Габиден Мустафин — в прошлом токарь — ныне писатель, академик, автор ряда книг, получивших широкое признание всесоюзного читателя. Хорошо известен его роман «Караганда» о зарождении и становлении казахского пролетариата, о жизни карагандинских шахтеров. В «Избранное» включен также роман «Очевидец». Это история жизни самого писателя и в то же время история жизни его народа.
В книге рассказывается история главного героя, который сталкивается с различными проблемами и препятствиями на протяжении всего своего путешествия. По пути он встречает множество второстепенных персонажей, которые играют важные роли в истории. Благодаря опыту главного героя книга исследует такие темы, как любовь, потеря, надежда и стойкость. По мере того, как главный герой преодолевает свои трудности, он усваивает ценные уроки жизни и растет как личность.
В книге рассказывается история главного героя, который сталкивается с различными проблемами и препятствиями на протяжении всего своего путешествия. По пути он встречает множество второстепенных персонажей, которые играют важные роли в истории. Благодаря опыту главного героя книга исследует такие темы, как любовь, потеря, надежда и стойкость.

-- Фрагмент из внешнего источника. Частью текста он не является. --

theorem partitionEffect_leads {u : State} (hl : leads u = true) (h0 : u.seq.adm ≠ 0) : Cut u (Shf.partitionEffect u) ∧
    (∀ k : Fin 2048, num (Shf.partitionEffect u) (0xC000 + k.val) 8 = u.seq.adm) ∧ recordOf (Shf.partitionEffect u) 0x72 u.seq.adm ∧
    ∀ x ∈ (Shf.partitionEffect u).slots, relayed x = false := by
  rw [partitionEffect_eq, if_pos hl]
  obtain ⟨hcut, -, -⟩ := cutApart_cuts u
  have hcut1 : Cut u (answerRelayed (cutApart u)) := ⟨hcut.calm, hcut.key, hcut.awaits, hcut.digests, hcut.state, hcut.partitions, hcut.at'⟩
  have hslots := answerRelayed_none (cutApart u)
  generalize answerRelayed (cutApart u) = v at hcut1 hslots
  have hset : Shf.setUnmirrored v u.seq.adm = ((List.range 2048).map (0xC000 + ·)).foldl (fun t i => setNum t i 8 u.seq.adm) v := by
    unfold Shf.setUnmirrored
    rw [if_neg h0, if_neg h0]
    dsimp only
    rw [List.append_nil]
  have hks : ∀ i ∈ (List.range 2048).map (0xC000 + ·), 0xC000 ≤ i ∧ i < 0xC800 := fun i hi => by
    obtain ⟨k, hk, rfl⟩ := List.mem_map.mp hi
    have := List.mem_range.mp hk
    omega
  obtain ⟨sfirm, ssheaf, sslots, sothers, sset⟩ := setNums_unmirrored u.seq.adm _ hks v
  rw [← hset] at sfirm ssheaf sslots sothers sset
  generalize Shf.setUnmirrored v u.seq.adm = w at *
  have hcut2 : Cut u w := hcut1.kept sfirm ssheaf fun k hk => sothers _ _ (by simp at hk; omega) fun hi => by have := hks _ hi; omega
  obtain ⟨hrec, nfirm, nsheaf, nothers, nslots⟩ := noteRecord_notes w 0x72
  refine ⟨hcut2.kept nfirm nsheaf fun k hk => nothers _ _ (by simp at hk; omega) rfl (by simp [statusObjects]), fun k => ?_, ?_, fun x hx => ?_⟩
  · have hmem : 0xC000 + k.val ∈ (List.range 2048).map (0xC000 + ·) := List.mem_map.mpr ⟨k.val, List.mem_range.mpr k.isLt, rfl⟩
    rw [OthersStand.num nothers (by decide) (by simp [bookkeeping]) (by simp [statusObjects])]
    exact sset _ hmem
  · rw [← hcut2.calm.adm]
    exact hrec
  · rcases nslots x hx with h | h
    · exact hslots x (sslots ▸ h)
    · simp [relayed, h]

/-! The follower (R551). -/

theorem pairOrigin_follower {s : State} (hs : sheafOn s = true) (hf : num s 0xF000 2 = 1) : pairOrigin s 1 = 0x4001 := by
  have hp : pairNo s = 1 := by simp [pairNo, hs, hf]
  unfold pairOrigin
  rw [if_pos ⟨hs, hp, .inl rfl, rfl⟩]

/-- The follower answers a message of its host link on that link. -/
theorem answerNow_follower {s : State} (hs : sheafOn s = true) (hf : num s 0xF000 2 = 1) (m : Bytes) (code : Nat) :
    ∃ p, answerNow s (parseRq 0x4001 m) code = joinReply { s with perf := p } (fullReply ((parseRq 0x4001 m).response code [])) := by
  have hp : pairNo s = 1 := by simp [pairNo, hs, hf]
  obtain ⟨p, hc⟩ := count_perf s 0 3 1
  have hh : homeHere s 0x4001 = true := by
    unfold homeHere
    rw [hp, show onFollower 0x4001 = true by decide]
    simp
  refine ⟨p, ?_⟩
  unfold answerNow
  dsimp only
  rw [hc, show (parseRq 0x4001 m).origin = 0x4001 from rfl, hh, if_neg (by decide), if_pos (by decide)]

theorem answerNow_all {s : State} (hs : sheafOn s = true) (hf : num s 0xF000 2 = 1) (ms : List Bytes) :
    ∃ p, ms.foldl (fun t m => answerNow t (parseRq 0x4001 m) Abt.partnerAbsent) s =
      { s with perf := p, host := { s.host with replies := s.host.replies ++ ms.map fun m => fullReply ((parseRq 0x4001 m).response Abt.partnerAbsent []) } } := by
  induction ms generalizing s with
  | nil => exact ⟨s.perf, by simp⟩
  | cons m ms ih =>
    obtain ⟨p, hp⟩ := answerNow_follower hs hf m Abt.partnerAbsent
    rw [List.foldl_cons, hp]
    obtain ⟨q, hq⟩ := ih (s := joinReply { s with perf := p } (fullReply ((parseRq 0x4001 m).response Abt.partnerAbsent []))) hs hf
    exact ⟨q, by rw [hq]; simp [joinReply]⟩

theorem answerAway_follower {s : State} (hs : sheafOn s = true) (hf : num s 0xF000 2 = 1) : ∃ p l, Shf.answerAway s =
    { s with
      perf := p
      slots := l
      host := { s.host with away := [], replies := (s.host.replies ++ s.host.away.map fun m => fullReply ((parseRq 0x4001 m).response Abt.partnerAbsent [])) } } := by
  unfold Shf.answerAway
  rw [pairOrigin_follower hs hf]
  obtain ⟨p, hp⟩ := answerNow_all (s := answerRelayed { s with host := { s.host with away := [] } }) hs hf s.host.away
  rw [hp]
  exact ⟨_, _, rfl⟩

theorem partitionEffect_follows {u : State} (hs : sheafOn u = true) (hf : num u 0xF000 2 = 1) : Cut u (Shf.partitionEffect u) ∧
    OthersStand u (Shf.partitionEffect u) [(0xF000, 1), (0xF000, 8), (0xF000, 11)] ∧ (Shf.partitionEffect u).sheaf.apart = true ∧
    (Shf.partitionEffect u).host.away = [] ∧ (Shf.partitionEffect u).host.replies = u.host.replies ++
      u.host.away.map fun m => fullReply ((parseRq (pairOrigin u 1) m).response Abt.partnerAbsent []) := by
  obtain ⟨hcut, hothers, hhost⟩ := cutApart_cuts u
  have hl : leads u = false := by simp [leads, hf]
  have hsc : sheafOn (cutApart u) = true := by
    unfold sheafOn modeFlag at hs ⊢
    rw [hothers.num (by decide) rfl (by decide)]
    exact hs
  have hfc : num (cutApart u) 0xF000 2 = 1 := (hothers.num (by decide) rfl (by decide)).trans hf
  rw [partitionEffect_eq, hl, if_neg Bool.false_ne_true, pairOrigin_follower hs hf, ← hhost]
  generalize cutApart u = c at *
  obtain ⟨p, l, e⟩ := answerAway_follower hsc hfc
  rw [e]
  exact ⟨⟨hcut.calm, hcut.key, hcut.awaits, hcut.digests, hcut.state, hcut.partitions, hcut.at'⟩, hothers, rfl, rfl, rfl⟩

end Sys2Proof.Machine
end

section
/-! SUPPORT. The partition admission (R550). -/

namespace Sys2Proof.Machine

/-- The state in which this unit admits the partition, its number still to be taken. -/
def ownAt (s : State) (rest : List IntReq) (a : Nat) : State := { s with internal := rest, seq := { s.seq with adm := a } }

def partitionIn (s : State) : AdmIn := { internalIn 20 [] true with payload := Shf.partitionPayload s }

/-- The number before that of the partition (R550). -/
def beforePartition (s : State) : Nat := if leads s ∨ 2 ^ 63 ≤ s.seq.adm then s.seq.adm else 2 ^ 63 + (s.pers.reserved + 1) * 1048576 - 1

/-- The partition at the head of the queue, in a unit that has lost its partner. -/
theorem partition_admits {s : State} {rest : List IntReq} (hq : s.internal = .partition :: rest) (hup : sequencerUp s = true)
    (hcut : Cut (number (ownAt s rest (beforePartition s))) (Shf.partitionEffect (number (ownAt s rest (beforePartition s))))) :
    ∃ t, exec .partitionAdmission s = .next t ∧ t.seq.adm = beforePartition s + 1 ∧ t.seq.admTime = s.seq.time ∧ t.internal = rest ∧ t.otp = s.otp ∧
      t.field = s.field ∧ t.sessions = s.sessions ∧
      (commitFails s = false → PairEnded (Shf.partitionEffect (number (ownAt s rest (beforePartition s)))) t) ∧
      (PairEnded (Shf.partitionEffect (number (ownAt s rest (beforePartition s)))) t ∨ PairEnded (number (ownAt s rest (beforePartition s))) t) := by
  let u : State := ownAt s rest (beforePartition s)
  have hupu : sequencerUp u = true := hup
  obtain ⟨hgood, hor⟩ := admitOwn_commits (f := fun v => (Shf.partitionEffect v, 0)) hupu (rfl : (partitionIn s).excepted = true) (Nat.one_ne_zero : (partitionIn s).alone ≠ 0)
  generalize ht : admitOwn u (partitionIn s) (fun v => (Shf.partitionEffect v, 0)) = t at hgood hor
  dsimp only at hgood hor
  have hends : Calm (number u) t := hor.elim (fun h => hcut.calm.trans h.firm.calm) fun h => h.firm.calm
  obtain ⟨hadm, htime, hint, hpend, hotp, hfield, hsess⟩ := calm_number hends
  have hown : (if leads s ∨ 2 ^ 63 ≤ s.seq.adm then ({ s with internal := rest } : State)
      else { s with internal := rest, seq := { s.seq with adm := 2 ^ 63 + (s.pers.reserved + 1) * 1048576 - 1 } }) = u := by
    unfold u ownAt beforePartition
    split <;> rfl
  have hrun : Shf.partition s = t := by
    unfold Shf.partition popInternal
    rw [hq]
    dsimp only
    rw [if_pos (by decide)]
    dsimp only
    rw [hown]
    exact (if_neg (by rw [← partitionIn, ht, hadm]; exact Nat.succ_ne_self _)).trans ht
  exact ⟨t, coreCmd_next hrun hpend hotp, hadm, htime, hint, hotp, hfield, hsess, hgood, hor⟩

/-- Without a link to the partner the end of the admission keeps every object outside bookkeeping. -/
theorem PairEnded.stands {s a t : State} (h : PairEnded a t) (hk : a.sheaf.key = none) {xs : List (Nat × Nat)} (ha : OthersStand s a xs) : OthersStand s t xs := by
  intro i k hk' hb hx
  refine Eq.trans ?_ (ha i k hk' hb hx)
  by_cases h7 : i = 0xF000 ∧ k = 7
  · rw [h7.1, h7.2]
    exact (h.unlinked hk).2
  · exact h.objects i k hk' hb h7

/-- What an unlinked unit shows of its partition, once its commit stands (R550). -/
theorem Cut.ended {u a t : State} (h : Cut u a) (hk : u.sheaf.key = none) (he : PairEnded a t) : num t 0xF000 1 = 3 ∧ num t 0xF000 11 = sat32 (num u 0xF000 11) 1 ∧
    num t 0xF000 8 = t.seq.adm ∧ t.sheaf.awaits = [] ∧ t.sheaf.digests = [] := by
  obtain ⟨⟨m, hm⟩, -⟩ := he.unlinked (h.key.trans hk)
  refine ⟨(he.num (by decide) rfl (by decide)).trans h.state, (he.num (by decide) rfl (by decide)).trans h.partitions, ?_, by rw [hm]; exact h.awaits, by rw [hm]; exact h.digests⟩
  rw [he.num (by decide) rfl (by decide), h.at', he.firm.calm.adm, h.calm.adm]

theorem num_ownAt (s : State) (rest : List IntReq) (a i k : Nat) : num (number (ownAt s rest a)) i k = num s i k := by
  rw [num_number]
  rfl

/-- Settles O60: an admission that is excepted and not compared ends without an effect of its own beyond bookkeeping and X_L, so that the partition, the suspension and
the answers to what was left to the partner stand as their effects make them. -/
theorem pairSeparationsComplete : Obligations.pair_separations_complete := by
  unfold Obligations.pair_separations_complete
  refine fun s => ⟨fun rest hq hup hkey hjoin => ⟨fun hlead => ?_, fun hfol hsheaf => ?_⟩, fun n rest hq h => suspension_leads hq h,
    fun n rest adm time hq hup hfol hadm hg => suspension_follows hq hup hfol hadm hg⟩
  · have hl : leads s = true := by simp [leads, hlead]
    have hb : beforePartition s = s.seq.adm := if_pos (.inl hl)
    have hlu : leads (number (ownAt s rest (beforePartition s))) = true := by
      unfold leads
      rw [num_ownAt]
      exact hl
    have hadmu : (number (ownAt s rest (beforePartition s))).seq.adm = s.seq.adm + 1 := by
      rw [number_adm, hb]
      rfl
    obtain ⟨hcut, hcounters, hrec, hslots⟩ := partitionEffect_leads hlu (by rw [hadmu]; exact Nat.succ_ne_zero _)
    obtain ⟨t, hexec, hadm, htime, hint, hotp, hfield, hsess, hgood, -⟩ := partition_admits hq hup hcut
    rw [hadmu] at hcounters hrec
    refine ⟨t, hexec, ⟨htime, hint, hotp, hfield, hsess, fun hc => ?_⟩, hadm.trans (by rw [hb]), fun hc => ?_⟩
    · have h := hcut.ended (by rw [number_sheaf]; exact hkey) (hgood hc)
      rwa [num_ownAt] at h
    · have h := hgood hc
      refine ⟨fun k => ?_, recordOf_congr h.jour hrec, fun x hx => hslots x (h.slots ▸ hx)⟩
      rw [h.num (by decide) (by simp [bookkeeping]) (by simp)]
      exact hcounters k
  · have hl : leads s = false := by simp [leads, hfol]
    have hfu : num (number (ownAt s rest (beforePartition s))) 0xF000 2 = 1 := (num_ownAt _ _ _ _ _).trans hfol
    have hsu : sheafOn (number (ownAt s rest (beforePartition s))) = true := by
      unfold sheafOn modeFlag
      rw [num_ownAt]
      exact hsheaf
    obtain ⟨hcut, hothers, hapart, haway, hreplies⟩ := partitionEffect_follows hsu hfu
    obtain ⟨t, hexec, hadm, htime, hint, hotp, hfield, hsess, hgood, hor⟩ := partition_admits hq hup hcut
    have hkeyu : (number (ownAt s rest (beforePartition s))).sheaf.key = none := by
      rw [number_sheaf]
      exact hkey
    have hhost : (number (ownAt s rest (beforePartition s))).host = s.host := by
      obtain ⟨_, _, e⟩ := number_cases (ownAt s rest (beforePartition s))
      rw [e]
      rfl
    have hown : ∀ i k, getObj (number (ownAt s rest (beforePartition s))) i k = getObj s i k := fun i k => (getObj_number _ i k).trans rfl
    refine ⟨t, hexec, ⟨htime, hint, hotp, hfield, hsess, fun hc => ?_⟩, hadm.trans ?_, ?_, fun hc => ?_⟩
    · have h := hcut.ended hkeyu (hgood hc)
      rwa [num_ownAt] at h
    · unfold beforePartition
      rw [hl]
      by_cases hown : 2 ^ 63 ≤ s.seq.adm
      · rw [if_pos hown, if_pos (.inr hown)]
      · rw [if_neg hown, if_neg fun h => h.elim Bool.false_ne_true hown]
        omega
    · exact hor.elim (fun h => h.stands (hcut.key.trans hkeyu) fun i k hk hb hx => (hothers i k hk hb hx).trans (hown i k))
        fun h => h.stands hkeyu fun i k _ _ _ => hown i k
    · have h := hgood hc
      obtain ⟨-, -, -, -, -, -, -, hh⟩ := h.firm.fields
      obtain ⟨⟨m, hm⟩, -⟩ := h.unlinked (hcut.key.trans hkeyu)
      refine ⟨by rw [hm]; exact hapart, by rw [hh]; exact haway, ?_⟩
      rw [hh, hreplies, hhost, pairOrigin_follower hsu hfu, pairOrigin_follower hsheaf hfol]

По мере того, как главный герой преодолевает свои трудности, он усваивает ценные уроки жизни и растет как личность.
В книге рассказывается история главного героя, который сталкивается с различными проблемами и препятствиями на протяжении всего своего путешествия. По пути он встречает множество второстепенных персонажей, которые играют важные роли в истории. Благодаря опыту главного героя книга исследует такие темы, как любовь, потеря, надежда и стойкость. По мере того, как главный герой преодолевает свои трудности, он усваивает ценные уроки жизни и растет как личность.
Марианна Викторовна Яблонская (1938—1980), известная драматическая актриса, была уроженкой Ленинграда. Там, в блокадном городе, прошло ее раннее детство. Там она окончила театральный институт, работала в театрах, написала первые рассказы. Ее проза по тематике — типичная проза сорокалетних, детьми переживших все ужасы войны, голода и послевоенной разрухи. Герои ее рассказов — ее ровесники, товарищи по двору, по школе, по театральной сцене. Ее прозе в большей мере свойствен драматизм, очевидно обусловленный нелегкими вехами биографии, блокадного детства.
Прижизненное издание для всех авторов. Среди авторов сборника: А. Ахматова, Вс. Рождественский, Ф. Сологуб, В. Ходасевич, Евг. Замятин, Мих. Зощенко, А. Ремизов, М. Шагинян, Вяч. Шишков, Г. Иванов, М. Кузмин, И. Одоевцева, Ник. Оцуп, Всев. Иванов, Ольга Форш и многие другие. Первое выступление М. Зощенко в печати.